As threads are currently listed as a post-v1 feature, do we need to sort this out before the public announcement?

@jfbastien jfbastien removed this from the Public Announcement milestone Jun 2, 2015
@jfbastien
Copy link
Member Author

Agreed, moving to no milestone.

Related to this issue, in #103 I suggest we look at forward progress guarantees as being defined in the C++ standards committee.

@lukewagner
Copy link
Member

This is an important question. In general, I've taken the stance that we should work hard to avoid duplicating other parts of the Web platform by eventually allowing direct Web API access from WebAssembly. That being said, threads are a core part of execution semantics, making them more like SIMD (obvious builtin) than WebGL (obvious external API).

During an initial discussion with @ncbray about workers vs. a pure-WebAssembly version of threads, I viewed the situation as either-or and sided with workers. More recently, though, I realized that the two can be quite complementary. First let me describe both independently before describing how they compose:

With worker-based threads, to create a thread, a wasm app would create a worker (in v.1, by calling out to JS; after WebIDL integration, by importing the Worker API and creating the worker directly). To share a wasm heap/global-state between workers, the wasm module object itself would be postMessage()ed directly to the destination worker, symmetric with how one shares a SharedArrayBuffer (imports of the WebAssembly module would be re-imported at the destination).

Pros:

  • symmetric with the obvious pthreads-to-asm.js+SAB mapping that Jukka has working and passing the pthread test suite.
  • any number of wasm modules can be shared between any number of workers allowing very expressive configurations in the not-whole-app-port use cases of wasm.
  • No real change for the web platform or Web APIs compared to JS+SAB.

Cons:

  • Workers are currently rather memory-fat (due to each including an independent JS execution context (JSRuntime/Isolate, etc)).
  • While it is definitely possible for a worker to avoid JS context creation if no JS is imported in the worker (once we have wasm+WebIDL integration), this won't be a simple impl task (due to accidental dependencies and the cross-cutting nature of workers). Also, there is the case of dynamic import of JS (in a previously JS-free worker) and non-JS overhead that might be harder to eradicate. Definitely interested to hear what other browsers have to say on this. But I worry threads wouldn't reliably slim down across all browsers for many years.
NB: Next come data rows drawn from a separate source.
/-- Settles O19: the premises are those of an acceptable record. -/
theorem restoreReplacesTheRecordedFields : Obligations.RestoreReplacesTheRecordedFields := by
  unfold Obligations.RestoreReplacesTheRecordedFields
  intro s r hs hr hversion hactive hready hposition
  exact exec_restore_accepted hs hr (acceptable_iff.2 ⟨hversion, hactive, hready, hposition⟩)

/-- Settles O20: each of the four breaks what an acceptable record holds. -/
theorem restoreRefusesABadRecord : Obligations.RestoreRefusesABadRecord := by
  unfold Obligations.RestoreRefusesABadRecord
  intro s r hs hr hbad
  refine exec_restore_refused hs hr fun hacceptable => ?_
  obtain ⟨hversion, hactive, hready, hposition⟩ := acceptable_iff.1 hacceptable
  obtain h | h | h | ⟨g, hg, htransfer, h⟩ := hbad
  · exact h hversion
  · exact h hactive
  · exact h hready
  · exact h (hposition g hg htransfer).1

/-! ## RESTORE after SAVE -/

/-- A transfer's position in its rectangle is in the ranges, with something left to move. -/
theorem Geom.PositionOk.acceptable {g : Geom} (h : g.PositionOk) :
    g.InRanges ∧ g.nx ≠ 0 ∧ g.anx ≠ 0 ∧ g.ny ≠ 0 := by
  obtain ⟨⟨hasx, hasx'⟩, ⟨hadx, hadx'⟩, ⟨hsy, hsy'⟩, hdy⟩ := h.range
  obtain ⟨hanx, hnx, hny⟩ := h.pending
  exact ⟨⟨hasx, hasx', hadx, hadx', hsy, hsy', hdy⟩, Fin.pos_iff_ne_zero.1 (hanx.trans hnx),
    Fin.pos_iff_ne_zero.1 hanx, Fin.pos_iff_ne_zero.1 hny⟩

/-- The record of an engine between two calls is acceptable. -/
theorem State.Inv.record_acceptable (h : s.Inv) : s.record.acceptable = true := by
  obtain ⟨hactive, hready, -, htransfer⟩ := h.engine
  have hce : statusCe s.status = s.geom.isSome := (statusCe_statusByte ..).trans hactive
  have htr : statusTr s.status = transferActive s.geom := (statusTr_statusByte ..).trans hready
  exact acceptable_iff.2 ⟨rfl, hce, (Bool.eq_iff_iff.1 htr).trans transferActive_iff,
    fun g hg _ => (htransfer g hg).2.acceptable⟩

/-- Loading the record of a state gives back its engine. -/
theorem load_record (u s : State) : u.load s.record = { u with
    regs := s.regs
    tr := s.tr
    bd := s.bd
    ce := s.ce
    borderX := s.borderX
    mode := s.mode
    geom := s.geom
    lastCost := s.lastCost } := by
  simp [State.load, State.record, State.status]

/-- Settles O22: SAVE takes an acceptable record, and RESTORE loads it. -/
theorem restoreAfterSaveRecoversTheEngine : Obligations.RestoreAfterSaveRecoversTheEngine := by
  unfold Obligations.RestoreAfterSaveRecoversTheEngine
  intro s hs hinv
  refine ⟨_, exec_of_unmarked (i := .save) rfl hs, fun u hu hsaved => ?_⟩
  rw [exec_restore_accepted hu hsaved hinv.record_acceptable, load_record]

end Sys2Proof.Machine
end

section
/-! PROOFS. No host call reads the virtual time or the inputs to come. -/

namespace Sys2Proof.Machine

/-! ## The virtual time and the later inputs (40_dispatch.md R120)

Every operation commutes with replacing the time and the inputs to come. -/

/-- The state at another time, with other inputs to come. -/
def State.atTime (time : Nat) (rest : List Input) (s : State) : State :=
  { s with time := time, inbox := rest }

variable {time : Nat} {rest : List Input} {s : State}

@[simp] theorem atTime_mode : (s.atTime time rest).mode = s.mode := rfl
@[simp] theorem atTime_geom : (s.atTime time rest).geom = s.geom := rfl
@[simp] theorem atTime_refused : (s.atTime time rest).refused = s.refused := rfl
@[simp] theorem atTime_fault : (s.atTime time rest).fault = s.fault := rfl
@[simp] theorem atTime_vram : (s.atTime time rest).vram = s.vram := rfl
@[simp] theorem atTime_saved : (s.atTime time rest).saved = s.saved := rfl
@[simp] theorem atTime_params : (s.atTime time rest).params = s.params := rfl
@[simp] theorem atTime_draws : (s.atTime time rest).draws = s.draws := rfl

/-- The operation gives the same state whatever the time and the inputs to come, which it keeps. -/
def TimeFree (f : State → State) : Prop :=
  ∀ time rest s, f (s.atTime time rest) = (f s).atTime time rest

theorem TimeFree.comp {f g : State → State} (hf : TimeFree f) (hg : TimeFree g) :
    TimeFree fun s => f (g s) :=
  fun time rest s => (congrArg f (hg time rest s)).trans (hf time rest (g s))

/-- A choice by what the time and the inputs do not decide. -/
theorem TimeFree.ite {c : State → Prop} [DecidablePred c] {f g : State → State}
    (hc : ∀ time rest s, c (s.atTime time rest) ↔ c s) (hf : TimeFree f) (hg : TimeFree g) :
    TimeFree fun s => if c s then f s else g s := by
  intro time rest s
  by_cases h : c s
  · simpa only [hc, if_pos h] using hf time rest s
  · simpa only [hc, if_neg h] using hg time rest s

theorem TimeFree.loop {n : Nat} {body : Nat → State → State} (h : ∀ i, TimeFree (body i)) :
    TimeFree (forUpTo n body) := by
  intro time rest s
  refine forUpTo_related (r := fun t u : State => t = u.atTime time rest) rfl fun i t u ht => ?_
  rw [ht, h i]

/-! ### The shared operations -/

theorem timeFree_finish : TimeFree State.finish := fun _ _ _ => rfl

theorem timeFree_cost (k : CostClass) : TimeFree (State.cost · k) := fun _ _ _ => rfl

theorem timeFree_setPixel (l : Layout) (x y : Int) (c : Byte) (lo : BitVec 4) :
    TimeFree (State.setPixel · l x y c lo) := by
  intro time rest s
  simp only [State.setPixel, atTime_vram, atTime_params, atTime_draws]
  split
  · rfl
  · split <;> rfl

theorem timeFree_refuse (r : RefuseReason) : TimeFree (State.refuse · r) := fun _ _ _ => rfl

theorem timeFree_advance (move : Geom → Geom) : TimeFree (State.advance · move) := by
  intro time rest s
  simp only [State.advance, atTime_geom]
  split
  · rfl
  · split <;> rfl

/-! ### Transfer steps and RESTORE -/

theorem timeFree_lmcmStep (g : Geom) : TimeFree (lmcmStep g) := fun time rest s =>
  timeFree_advance _ time rest ((s.cost .lmcm).reply (s.getPixel g.gl g.asx g.sy))

theorem timeFree_lmmcStep (g : Geom) (v : Byte) : TimeFree (lmmcStep g v) :=
  (timeFree_advance _).comp ((timeFree_setPixel _ _ _ _ _).comp (timeFree_cost _))

theorem timeFree_hmmcStep (g : Geom) (v : Byte) : TimeFree (hmmcStep g v) := fun time rest s =>
  timeFree_advance _ time rest ((s.cost .hmmc).writeByteAt g.gl g.adx g.dy v)

theorem timeFree_readPixel : TimeFree readPixel := by
  have hactive (g : Geom) : TimeFree fun s =>
      if s.ce ∧ g.cm = .lmcm then lmcmStep g s else s.raiseFault .pixelReadWhenInactive :=
    .ite (fun _ _ _ => .rfl) (timeFree_lmcmStep g) fun _ _ _ => rfl
  intro time rest s
  unfold readPixel
  rw [atTime_geom]
  split
  · rfl
  · exact hactive _ time rest s

theorem timeFree_pixelWrite (v : Byte) : TimeFree (pixelWrite v) := by
  have hactive (g : Geom) : TimeFree fun s =>
      if s.ce ∧ g.cm = .lmmc then lmmcStep g v s
      else if s.ce ∧ g.cm = .hmmc then hmmcStep g v s
      else s :=
    .ite (fun _ _ _ => .rfl) (timeFree_lmmcStep g v) <|
      .ite (fun _ _ _ => .rfl) (timeFree_hmmcStep g v) fun _ _ _ => rfl
  intro time rest s
  unfold pixelWrite
  rw [atTime_geom]
  split
  · rfl
  · exact hactive _ time rest s

theorem timeFree_restoreSaved : TimeFree restoreSaved := by
  intro time rest s
  simp only [restoreSaved, atTime_saved]
  split
  · split <;> rfl
  · rfl

/-! ### Handlers -/

theorem timeFree_lineFrom (g : Geom) (maj : Bool) (n : Nat) (p : LinePos) :
    TimeFree (lineFrom g maj n p) := by
  have hpixel (p : LinePos) : TimeFree fun s => (s.cost .line).setPixel g.gl p.x p.y g.cl g.lo :=
    (timeFree_setPixel _ _ _ _ _).comp (timeFree_cost _)
  induction n generalizing p with
  | zero => exact hpixel p
  | succ n ih => exact (ih _).comp (hpixel p)

theorem timeFree_line (g : Geom) : TimeFree (line g) := fun time rest s =>
  timeFree_finish.comp (timeFree_lineFrom g s.regs.maj _ _) time rest s

theorem timeFree_logicalFill (g : Geom) : TimeFree (logicalFill g) :=
  timeFree_finish.comp <| .loop fun _ => .loop fun _ =>
    (timeFree_setPixel _ _ _ _ _).comp (timeFree_cost _)

theorem timeFree_logicalCopy (g : Geom) : TimeFree (logicalCopy g) :=
  timeFree_finish.comp <| .loop fun _ => .loop fun _ time rest s =>
    timeFree_setPixel _ _ _ _ _ time rest (s.cost .lmmm)

theorem timeFree_byteFill (g : Geom) : TimeFree (byteFill g) :=
  .ite (fun _ _ _ => .rfl) timeFree_finish <|
    timeFree_finish.comp <| .loop fun _ => .loop fun _ _ _ _ => rfl

theorem timeFree_byteCopy (g : Geom) : TimeFree (byteCopy g) :=
  .ite (fun _ _ _ => .rfl) timeFree_finish <|
    timeFree_finish.comp <| .loop fun _ => .loop fun _ _ _ _ => rfl

theorem timeFree_columnCopy (g : Geom) : TimeFree (columnCopy g) :=
  timeFree_finish.comp <| .loop fun _ => .loop fun _ _ _ _ => rfl

theorem timeFree_hmmcStart (g : Geom) : TimeFree (hmmcStart g) :=
  .ite (fun _ _ _ => .rfl) (fun _ _ _ => rfl) fun _ _ _ => rfl

theorem timeFree_readyForTransfer (_ : Geom) : TimeFree State.readyForTransfer := fun _ _ _ => rfl

theorem timeFree_noHandler (g : Geom) : TimeFree (noHandler g) := fun _ _ _ => rfl

theorem timeFree_searchFrom (g : Geom) (eq : Bool) (n : Nat) (x : Int) :
    TimeFree (searchFrom g eq n x) := by
  intro time rest s
  induction n generalizing x s with
  | zero => rfl
  | succ n ih =>
    have hpixel : ((s.atTime time rest).cost .srch).getPixel g.gl x g.sy =
        (s.cost .srch).getPixel g.gl x g.sy := rfl
    simp only [searchFrom, hpixel]
    split
    · split
      · rfl
      · exact ih _ (s.cost .srch)
    · rfl

theorem timeFree_search (g : Geom) : TimeFree (search g) := fun time rest s =>
  timeFree_searchFrom g s.regs.eq _ _ time rest s

/-! ### Starts -/

theorem timeFree_beginOperation (op : Opcode) (lo : BitVec 4) {handler : Geom → State → State}
    (h : ∀ g, TimeFree (handler g)) : TimeFree (State.beginOperation · op lo handler) := by
  have hlayout (g : Geom) : TimeFree fun s =>
      let s := { s with tr := false, geom := some g, ce := true }
      if op.isRectangle ∧ (g.nx.val = 0 ∨ g.ny.val = 0) then s.finish else handler g s :=
    .ite (fun _ _ _ => .rfl) (fun _ _ _ => rfl) fun time rest s =>
      h g time rest { s with tr := false, geom := some g, ce := true }
  intro time rest s
  dsimp only [State.beginOperation, atTime_mode]
  split
  · rfl
  · exact hlayout _ time rest s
So, an alternative is pure-WebAssembly-defined threads. Basically, the spec would define how you create, destroy, join, etc threads. Threads would be logically "inside" a module and all threads would have access to the same globals, imports, etc. What happens when a non-main thread calls an import that (in a browser) is JS? (This whole idea from @ncbray) The calling thread would block and the call would be executed on the main thread of the module (the one on which the module was loaded, which has a well-defined Realm etc), as if by setTimeout(importedFun.bind(args to import call)).

Pros:

  • By construction, each WebAssembly-created thread could be nothing but an OS thread. No special work required to slim down which means OS-cost threads from day 1 in all browsers implementing the feature.
  • We may end up eventually wanting some operations on threads not wanted on workers (say, pthread_kill...).

Cons:

  • Increased latency compared to synchronous call and serialization bottleneck on the main thread. A workaround here is that, when we get WebIDL bindings, we could define an opt-in mechanism (e.g., new WebIDL method attribute) that APIs declare that they can be called synchronously from wasm threads.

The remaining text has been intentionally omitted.